We can use lambda /Box-Cox transformation, log for positively skewed variables, maybe standardization since the variables are on different scales.
###3.2 The soybean data can also be found at the UC Irvine Machine Learning Repository. Data were collected to predict disease in 683 soybeans. The 35 predictors are mostly categorical and include information on the environmental conditions (e.g., temperature, precipitation) and plant conditions (e.g., left spots, mold growth).

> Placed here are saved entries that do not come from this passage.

@[simp] theorem updConn_pending (s : State) (n : Nat) (f : Conn → Conn) : (s.updConn n f).pending = s.pending := rfl
@[simp] theorem updConn_fresh (s : State) (n : Nat) (f : Conn → Conn) : (s.updConn n f).fresh = s.fresh := rfl
@[simp] theorem updConn_port (s : State) (n : Nat) (f : Conn → Conn) : (s.updConn n f).port = s.port := rfl
@[simp] theorem updConn_rd (s : State) (n : Nat) (f : Conn → Conn) : (s.updConn n f).rd = s.rd := rfl
@[simp] theorem updConn_pwr (s : State) (n : Nat) (f : Conn → Conn) : (s.updConn n f).pwr = s.pwr := rfl
@[simp] theorem updConn_sys (s : State) (n : Nat) (f : Conn → Conn) : (s.updConn n f).sys = s.sys := rfl
@[simp] theorem updConn_clk (s : State) (n : Nat) (f : Conn → Conn) : (s.updConn n f).clk = s.clk := rfl
@[simp] theorem updConn_tb (s : State) (n : Nat) (f : Conn → Conn) : (s.updConn n f).tb = s.tb := rfl
@[simp] theorem updConn_chans (s : State) (n : Nat) (f : Conn → Conn) : (s.updConn n f).chans = s.chans := rfl
@[simp] theorem updConn_units (s : State) (n : Nat) (f : Conn → Conn) : (s.updConn n f).units = s.units := rfl
@[simp] theorem updConn_cfg (s : State) (n : Nat) (f : Conn → Conn) : (s.updConn n f).cfg = s.cfg := rfl
@[simp] theorem updConn_loaded (s : State) (n : Nat) (f : Conn → Conn) : (s.updConn n f).loaded = s.loaded := rfl
@[simp] theorem updConn_cfgSeq (s : State) (n : Nat) (f : Conn → Conn) : (s.updConn n f).cfgSeq = s.cfgSeq := rfl
@[simp] theorem updConn_ins (s : State) (n : Nat) (f : Conn → Conn) : (s.updConn n f).ins = s.ins := rfl
@[simp] theorem updConn_pairs (s : State) (n : Nat) (f : Conn → Conn) : (s.updConn n f).pairs = s.pairs := rfl
@[simp] theorem updConn_encs (s : State) (n : Nat) (f : Conn → Conn) : (s.updConn n f).encs = s.encs := rfl
@[simp] theorem updConn_wets (s : State) (n : Nat) (f : Conn → Conn) : (s.updConn n f).wets = s.wets := rfl
@[simp] theorem updConn_outs (s : State) (n : Nat) (f : Conn → Conn) : (s.updConn n f).outs = s.outs := rfl
@[simp] theorem updConn_tps (s : State) (n : Nat) (f : Conn → Conn) : (s.updConn n f).tps = s.tps := rfl
@[simp] theorem updConn_halves (s : State) (n : Nat) (f : Conn → Conn) : (s.updConn n f).halves = s.halves := rfl
@[simp] theorem updConn_banks (s : State) (n : Nat) (f : Conn → Conn) : (s.updConn n f).banks = s.banks := rfl
@[simp] theorem updConn_ladle (s : State) (n : Nat) (f : Conn → Conn) : (s.updConn n f).ladle = s.ladle := rfl
@[simp] theorem updConn_lid (s : State) (n : Nat) (f : Conn → Conn) : (s.updConn n f).lid = s.lid := rfl
@[simp] theorem updConn_perm (s : State) (n : Nat) (f : Conn → Conn) : (s.updConn n f).perm = s.perm := rfl
@[simp] theorem updConn_engs (s : State) (n : Nat) (f : Conn → Conn) : (s.updConn n f).engs = s.engs := rfl
@[simp] theorem updConn_mems (s : State) (n : Nat) (f : Conn → Conn) : (s.updConn n f).mems = s.mems := rfl
@[simp] theorem updConn_epairs (s : State) (n : Nat) (f : Conn → Conn) : (s.updConn n f).epairs = s.epairs := rfl
@[simp] theorem updConn_regions (s : State) (n : Nat) (f : Conn → Conn) : (s.updConn n f).regions = s.regions := rfl
@[simp] theorem updConn_cells (s : State) (n : Nat) (f : Conn → Conn) : (s.updConn n f).cells = s.cells := rfl
@[simp] theorem updConn_ho (s : State) (n : Nat) (f : Conn → Conn) : (s.updConn n f).ho = s.ho := rfl
@[simp] theorem updConn_groups (s : State) (n : Nat) (f : Conn → Conn) : (s.updConn n f).groups = s.groups := rfl
@[simp] theorem updConn_axes (s : State) (n : Nat) (f : Conn → Conn) : (s.updConn n f).axes = s.axes := rfl
@[simp] theorem updConn_avail (s : State) (n : Nat) (f : Conn → Conn) : (s.updConn n f).avail = s.avail := rfl
@[simp] theorem updConn_flk (s : State) (n : Nat) (f : Conn → Conn) : (s.updConn n f).flk = s.flk := rfl
@[simp] theorem updConn_hif (s : State) (n : Nat) (f : Conn → Conn) : (s.updConn n f).hif = s.hif := rfl
@[simp] theorem updConn_store (s : State) (n : Nat) (f : Conn → Conn) : (s.updConn n f).store = s.store := rfl
@[simp] theorem updConn_recs (s : State) (n : Nat) (f : Conn → Conn) : (s.updConn n f).recs = s.recs := rfl
@[simp] theorem updConn_recSeq (s : State) (n : Nat) (f : Conn → Conn) : (s.updConn n f).recSeq = s.recSeq := rfl
@[simp] theorem updConn_bist (s : State) (n : Nat) (f : Conn → Conn) : (s.updConn n f).bist = s.bist := rfl
@[simp] theorem updConn_cvus (s : State) (n : Nat) (f : Conn → Conn) : (s.updConn n f).cvus = s.cvus := rfl
@[simp] theorem updConn_regs (s : State) (n : Nat) (f : Conn → Conn) : (s.updConn n f).regs = s.regs := rfl
@[simp] theorem updConn_setNow (s : State) (n : Nat) (f : Conn → Conn) : (s.updConn n f).setNow = s.setNow := rfl

/-! ### State.updMac -/

@[simp] theorem mac_updMac_same (s : State) (m : Nat) (f : Mac → Mac) : (s.updMac m f).mac m = f (s.mac m) := by
  simp [State.updMac, State.mac]

theorem mac_updMac (s : State) (m i : Nat) (f : Mac → Mac) :
    (s.updMac m f).mac i = if i = m then f (s.mac m) else s.mac i := by
  simp only [State.updMac, State.mac, get_upd]

@[simp] theorem updMac_pending (s : State) (m : Nat) (f : Mac → Mac) : (s.updMac m f).pending = s.pending := rfl
@[simp] theorem updMac_fresh (s : State) (m : Nat) (f : Mac → Mac) : (s.updMac m f).fresh = s.fresh := rfl
@[simp] theorem updMac_port (s : State) (m : Nat) (f : Mac → Mac) : (s.updMac m f).port = s.port := rfl
@[simp] theorem updMac_rd (s : State) (m : Nat) (f : Mac → Mac) : (s.updMac m f).rd = s.rd := rfl
@[simp] theorem updMac_pwr (s : State) (m : Nat) (f : Mac → Mac) : (s.updMac m f).pwr = s.pwr := rfl
@[simp] theorem updMac_sys (s : State) (m : Nat) (f : Mac → Mac) : (s.updMac m f).sys = s.sys := rfl
@[simp] theorem updMac_clk (s : State) (m : Nat) (f : Mac → Mac) : (s.updMac m f).clk = s.clk := rfl
@[simp] theorem updMac_tb (s : State) (m : Nat) (f : Mac → Mac) : (s.updMac m f).tb = s.tb := rfl
@[simp] theorem updMac_chans (s : State) (m : Nat) (f : Mac → Mac) : (s.updMac m f).chans = s.chans := rfl
@[simp] theorem updMac_units (s : State) (m : Nat) (f : Mac → Mac) : (s.updMac m f).units = s.units := rfl
@[simp] theorem updMac_cfg (s : State) (m : Nat) (f : Mac → Mac) : (s.updMac m f).cfg = s.cfg := rfl
@[simp] theorem updMac_loaded (s : State) (m : Nat) (f : Mac → Mac) : (s.updMac m f).loaded = s.loaded := rfl
@[simp] theorem updMac_cfgSeq (s : State) (m : Nat) (f : Mac → Mac) : (s.updMac m f).cfgSeq = s.cfgSeq := rfl
@[simp] theorem updMac_ins (s : State) (m : Nat) (f : Mac → Mac) : (s.updMac m f).ins = s.ins := rfl
@[simp] theorem updMac_pairs (s : State) (m : Nat) (f : Mac → Mac) : (s.updMac m f).pairs = s.pairs := rfl
@[simp] theorem updMac_encs (s : State) (m : Nat) (f : Mac → Mac) : (s.updMac m f).encs = s.encs := rfl
@[simp] theorem updMac_wets (s : State) (m : Nat) (f : Mac → Mac) : (s.updMac m f).wets = s.wets := rfl
@[simp] theorem updMac_outs (s : State) (m : Nat) (f : Mac → Mac) : (s.updMac m f).outs = s.outs := rfl
@[simp] theorem updMac_tps (s : State) (m : Nat) (f : Mac → Mac) : (s.updMac m f).tps = s.tps := rfl
@[simp] theorem updMac_halves (s : State) (m : Nat) (f : Mac → Mac) : (s.updMac m f).halves = s.halves := rfl
@[simp] theorem updMac_banks (s : State) (m : Nat) (f : Mac → Mac) : (s.updMac m f).banks = s.banks := rfl
@[simp] theorem updMac_ladle (s : State) (m : Nat) (f : Mac → Mac) : (s.updMac m f).ladle = s.ladle := rfl
@[simp] theorem updMac_lid (s : State) (m : Nat) (f : Mac → Mac) : (s.updMac m f).lid = s.lid := rfl
@[simp] theorem updMac_perm (s : State) (m : Nat) (f : Mac → Mac) : (s.updMac m f).perm = s.perm := rfl
@[simp] theorem updMac_engs (s : State) (m : Nat) (f : Mac → Mac) : (s.updMac m f).engs = s.engs := rfl
@[simp] theorem updMac_mems (s : State) (m : Nat) (f : Mac → Mac) : (s.updMac m f).mems = s.mems := rfl
@[simp] theorem updMac_epairs (s : State) (m : Nat) (f : Mac → Mac) : (s.updMac m f).epairs = s.epairs := rfl
@[simp] theorem updMac_regions (s : State) (m : Nat) (f : Mac → Mac) : (s.updMac m f).regions = s.regions := rfl
@[simp] theorem updMac_cells (s : State) (m : Nat) (f : Mac → Mac) : (s.updMac m f).cells = s.cells := rfl
@[simp] theorem updMac_ho (s : State) (m : Nat) (f : Mac → Mac) : (s.updMac m f).ho = s.ho := rfl
@[simp] theorem updMac_groups (s : State) (m : Nat) (f : Mac → Mac) : (s.updMac m f).groups = s.groups := rfl
@[simp] theorem updMac_axes (s : State) (m : Nat) (f : Mac → Mac) : (s.updMac m f).axes = s.axes := rfl
@[simp] theorem updMac_avail (s : State) (m : Nat) (f : Mac → Mac) : (s.updMac m f).avail = s.avail := rfl
@[simp] theorem updMac_flk (s : State) (m : Nat) (f : Mac → Mac) : (s.updMac m f).flk = s.flk := rfl
@[simp] theorem updMac_hif (s : State) (m : Nat) (f : Mac → Mac) : (s.updMac m f).hif = s.hif := rfl
@[simp] theorem updMac_store (s : State) (m : Nat) (f : Mac → Mac) : (s.updMac m f).store = s.store := rfl
@[simp] theorem updMac_recs (s : State) (m : Nat) (f : Mac → Mac) : (s.updMac m f).recs = s.recs := rfl
@[simp] theorem updMac_recSeq (s : State) (m : Nat) (f : Mac → Mac) : (s.updMac m f).recSeq = s.recSeq := rfl
@[simp] theorem updMac_bist (s : State) (m : Nat) (f : Mac → Mac) : (s.updMac m f).bist = s.bist := rfl
@[simp] theorem updMac_cvus (s : State) (m : Nat) (f : Mac → Mac) : (s.updMac m f).cvus = s.cvus := rfl
@[simp] theorem updMac_regs (s : State) (m : Nat) (f : Mac → Mac) : (s.updMac m f).regs = s.regs := rfl
@[simp] theorem updMac_setNow (s : State) (m : Nat) (f : Mac → Mac) : (s.updMac m f).setNow = s.setNow := rfl

/-! ### State.updPeer -/

@[simp] theorem peer_updPeer_same (s : State) (m : Nat) (f : Peer → Peer) : (s.updPeer m f).peer m = f (s.peer m) := by
  simp [State.updPeer, State.peer]

theorem peer_updPeer (s : State) (m i : Nat) (f : Peer → Peer) :
    (s.updPeer m f).peer i = if i = m then f (s.peer m) else s.peer i := by
  simp only [State.updPeer, State.peer, get_upd]

@[simp] theorem updPeer_pending (s : State) (m : Nat) (f : Peer → Peer) : (s.updPeer m f).pending = s.pending := rfl
@[simp] theorem updPeer_fresh (s : State) (m : Nat) (f : Peer → Peer) : (s.updPeer m f).fresh = s.fresh := rfl
@[simp] theorem updPeer_port (s : State) (m : Nat) (f : Peer → Peer) : (s.updPeer m f).port = s.port := rfl
@[simp] theorem updPeer_rd (s : State) (m : Nat) (f : Peer → Peer) : (s.updPeer m f).rd = s.rd := rfl
@[simp] theorem updPeer_pwr (s : State) (m : Nat) (f : Peer → Peer) : (s.updPeer m f).pwr = s.pwr := rfl
@[simp] theorem updPeer_sys (s : State) (m : Nat) (f : Peer → Peer) : (s.updPeer m f).sys = s.sys := rfl
@[simp] theorem updPeer_clk (s : State) (m : Nat) (f : Peer → Peer) : (s.updPeer m f).clk = s.clk := rfl
@[simp] theorem updPeer_tb (s : State) (m : Nat) (f : Peer → Peer) : (s.updPeer m f).tb = s.tb := rfl
@[simp] theorem updPeer_chans (s : State) (m : Nat) (f : Peer → Peer) : (s.updPeer m f).chans = s.chans := rfl
@[simp] theorem updPeer_units (s : State) (m : Nat) (f : Peer → Peer) : (s.updPeer m f).units = s.units := rfl
@[simp] theorem updPeer_cfg (s : State) (m : Nat) (f : Peer → Peer) : (s.updPeer m f).cfg = s.cfg := rfl
@[simp] theorem updPeer_loaded (s : State) (m : Nat) (f : Peer → Peer) : (s.updPeer m f).loaded = s.loaded := rfl
@[simp] theorem updPeer_cfgSeq (s : State) (m : Nat) (f : Peer → Peer) : (s.updPeer m f).cfgSeq = s.cfgSeq := rfl
@[simp] theorem updPeer_ins (s : State) (m : Nat) (f : Peer → Peer) : (s.updPeer m f).ins = s.ins := rfl
@[simp] theorem updPeer_pairs (s : State) (m : Nat) (f : Peer → Peer) : (s.updPeer m f).pairs = s.pairs := rfl
@[simp] theorem updPeer_encs (s : State) (m : Nat) (f : Peer → Peer) : (s.updPeer m f).encs = s.encs := rfl
@[simp] theorem updPeer_wets (s : State) (m : Nat) (f : Peer → Peer) : (s.updPeer m f).wets = s.wets := rfl
@[simp] theorem updPeer_outs (s : State) (m : Nat) (f : Peer → Peer) : (s.updPeer m f).outs = s.outs := rfl
@[simp] theorem updPeer_tps (s : State) (m : Nat) (f : Peer → Peer) : (s.updPeer m f).tps = s.tps := rfl
@[simp] theorem updPeer_halves (s : State) (m : Nat) (f : Peer → Peer) : (s.updPeer m f).halves = s.halves := rfl
@[simp] theorem updPeer_banks (s : State) (m : Nat) (f : Peer → Peer) : (s.updPeer m f).banks = s.banks := rfl
@[simp] theorem updPeer_ladle (s : State) (m : Nat) (f : Peer → Peer) : (s.updPeer m f).ladle = s.ladle := rfl
@[simp] theorem updPeer_lid (s : State) (m : Nat) (f : Peer → Peer) : (s.updPeer m f).lid = s.lid := rfl
@[simp] theorem updPeer_perm (s : State) (m : Nat) (f : Peer → Peer) : (s.updPeer m f).perm = s.perm := rfl
@[simp] theorem updPeer_engs (s : State) (m : Nat) (f : Peer → Peer) : (s.updPeer m f).engs = s.engs := rfl
@[simp] theorem updPeer_mems (s : State) (m : Nat) (f : Peer → Peer) : (s.updPeer m f).mems = s.mems := rfl
@[simp] theorem updPeer_epairs (s : State) (m : Nat) (f : Peer → Peer) : (s.updPeer m f).epairs = s.epairs := rfl
@[simp] theorem updPeer_regions (s : State) (m : Nat) (f : Peer → Peer) : (s.updPeer m f).regions = s.regions := rfl
@[simp] theorem updPeer_cells (s : State) (m : Nat) (f : Peer → Peer) : (s.updPeer m f).cells = s.cells := rfl
@[simp] theorem updPeer_ho (s : State) (m : Nat) (f : Peer → Peer) : (s.updPeer m f).ho = s.ho := rfl
@[simp] theorem updPeer_groups (s : State) (m : Nat) (f : Peer → Peer) : (s.updPeer m f).groups = s.groups := rfl
@[simp] theorem updPeer_axes (s : State) (m : Nat) (f : Peer → Peer) : (s.updPeer m f).axes = s.axes := rfl
@[simp] theorem updPeer_avail (s : State) (m : Nat) (f : Peer → Peer) : (s.updPeer m f).avail = s.avail := rfl
@[simp] theorem updPeer_net (s : State) (m : Nat) (f : Peer → Peer) : (s.updPeer m f).net = s.net := rfl
@[simp] theorem updPeer_hif (s : State) (m : Nat) (f : Peer → Peer) : (s.updPeer m f).hif = s.hif := rfl
@[simp] theorem updPeer_store (s : State) (m : Nat) (f : Peer → Peer) : (s.updPeer m f).store = s.store := rfl
@[simp] theorem updPeer_recs (s : State) (m : Nat) (f : Peer → Peer) : (s.updPeer m f).recs = s.recs := rfl
@[simp] theorem updPeer_recSeq (s : State) (m : Nat) (f : Peer → Peer) : (s.updPeer m f).recSeq = s.recSeq := rfl
@[simp] theorem updPeer_bist (s : State) (m : Nat) (f : Peer → Peer) : (s.updPeer m f).bist = s.bist := rfl
@[simp] theorem updPeer_cvus (s : State) (m : Nat) (f : Peer → Peer) : (s.updPeer m f).cvus = s.cvus := rfl
@[simp] theorem updPeer_regs (s : State) (m : Nat) (f : Peer → Peer) : (s.updPeer m f).regs = s.regs := rfl
@[simp] theorem updPeer_setNow (s : State) (m : Nat) (f : Peer → Peer) : (s.updPeer m f).setNow = s.setNow := rfl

The outcome labels consist of 19 distinct classes.
data(Soybean) ## See ?Soybean for details
# facet wrapping geombar makes it hard to see; trying another approach
library(tidyr)
library(caret)
## Loading required package: lattice
##
## Attaching package: 'caret'
## The following object is masked from 'package:purrr':
##
## lift
index <- nearZeroVar(Soybean)
colnames(Soybean)[index]
## [1] "leaf.mild" "mycelium" "sclerotia"
missing_proportions <- sort(apply(Soybean, 2, function(col) sum(is.na(col)) / length(col)), decreasing = TRUE)
missing_df <- data.frame(variable = names(missing_proportions), missing_proportion = missing_proportions)
ggplot(missing_df, aes(x = reorder(variable, missing_proportion), y = missing_proportion)) +
geom_bar(stat = "identity", fill = "steelblue") +
coord_flip() +
labs(title = "Proportion of Missing Values",
x = "Variable",
y = "Proportion") +
theme_minimal()
classes_w_missing <- Soybean %>%
filter_all(any_vars(is.na(.))) %>%
select(Class) %>%
group_by(Class) %>%
summarise(count = n())
classes_w_missing
## # A tibble: 5 × 2
## Class count
## <fct> <int>
## 1 2-4-d-injury 16
## 2 cyst-nematode 14
## 3 diaporthe-pod-&-stem-blight 15
## 4 herbicide-injury 8
## 5 phytophthora-rot 68
for (class in unique(classes_w_missing$Class)) {
t <- Soybean %>%
filter(Class == class)
missing_proportions <- sort(apply(t, 2, function(col) sum(is.na(col)) / length(col)), decreasing = TRUE)
missing_100 <- names(missing_proportions[missing_proportions == 1])
print(paste("Class:", class))
if (length(missing_100) > 0) {
print(paste("Variables with 100% missing:", paste(missing_100, collapse = ", ")))
} else {
print("No variables with 100% missing values.")
}
}
## [1] "Class: 2-4-d-injury"
## [1] "Variables with 100% missing: plant.stand, precip, temp, hail, crop.hist, sever, seed.tmt, germ, plant.growth, leaf.shread, leaf.mild, stem, lodging, stem.cankers, canker.lesion, fruiting.bodies, ext.decay, mycelium, int.discolor, sclerotia, fruit.pods, fruit.spots, seed, mold.growth, seed.discolor, seed.size, shriveling, roots"
## [1] "Class: cyst-nematode"
## [1] "Variables with 100% missing: plant.stand, precip, temp, hail, sever, seed.tmt, germ, leaf.halo, leaf.marg, leaf.size, leaf.shread, leaf.malf, leaf.mild, lodging, stem.cankers, canker.lesion, fruiting.bodies, ext.decay, mycelium, int.discolor, sclerotia, fruit.spots, seed.discolor, shriveling"
## [1] "Class: diaporthe-pod-&-stem-blight"
## [1] "Variables with 100% missing: hail, sever, seed.tmt, leaf.halo, leaf.marg, leaf.size, leaf.shread, leaf.malf, leaf.mild, lodging, roots"
## [1] "Class: herbicide-injury"
## [1] "Variables with 100% missing: precip, hail, sever, seed.tmt, germ, leaf.mild, lodging, stem.cankers, canker.lesion, fruiting.bodies, ext.decay, mycelium, int.discolor, sclerotia, fruit.spots, seed, mold.growth, seed.discolor, seed.size, shriveling"
## [1] "Class: phytophthora-rot"
## [1] "No variables with 100% missing values."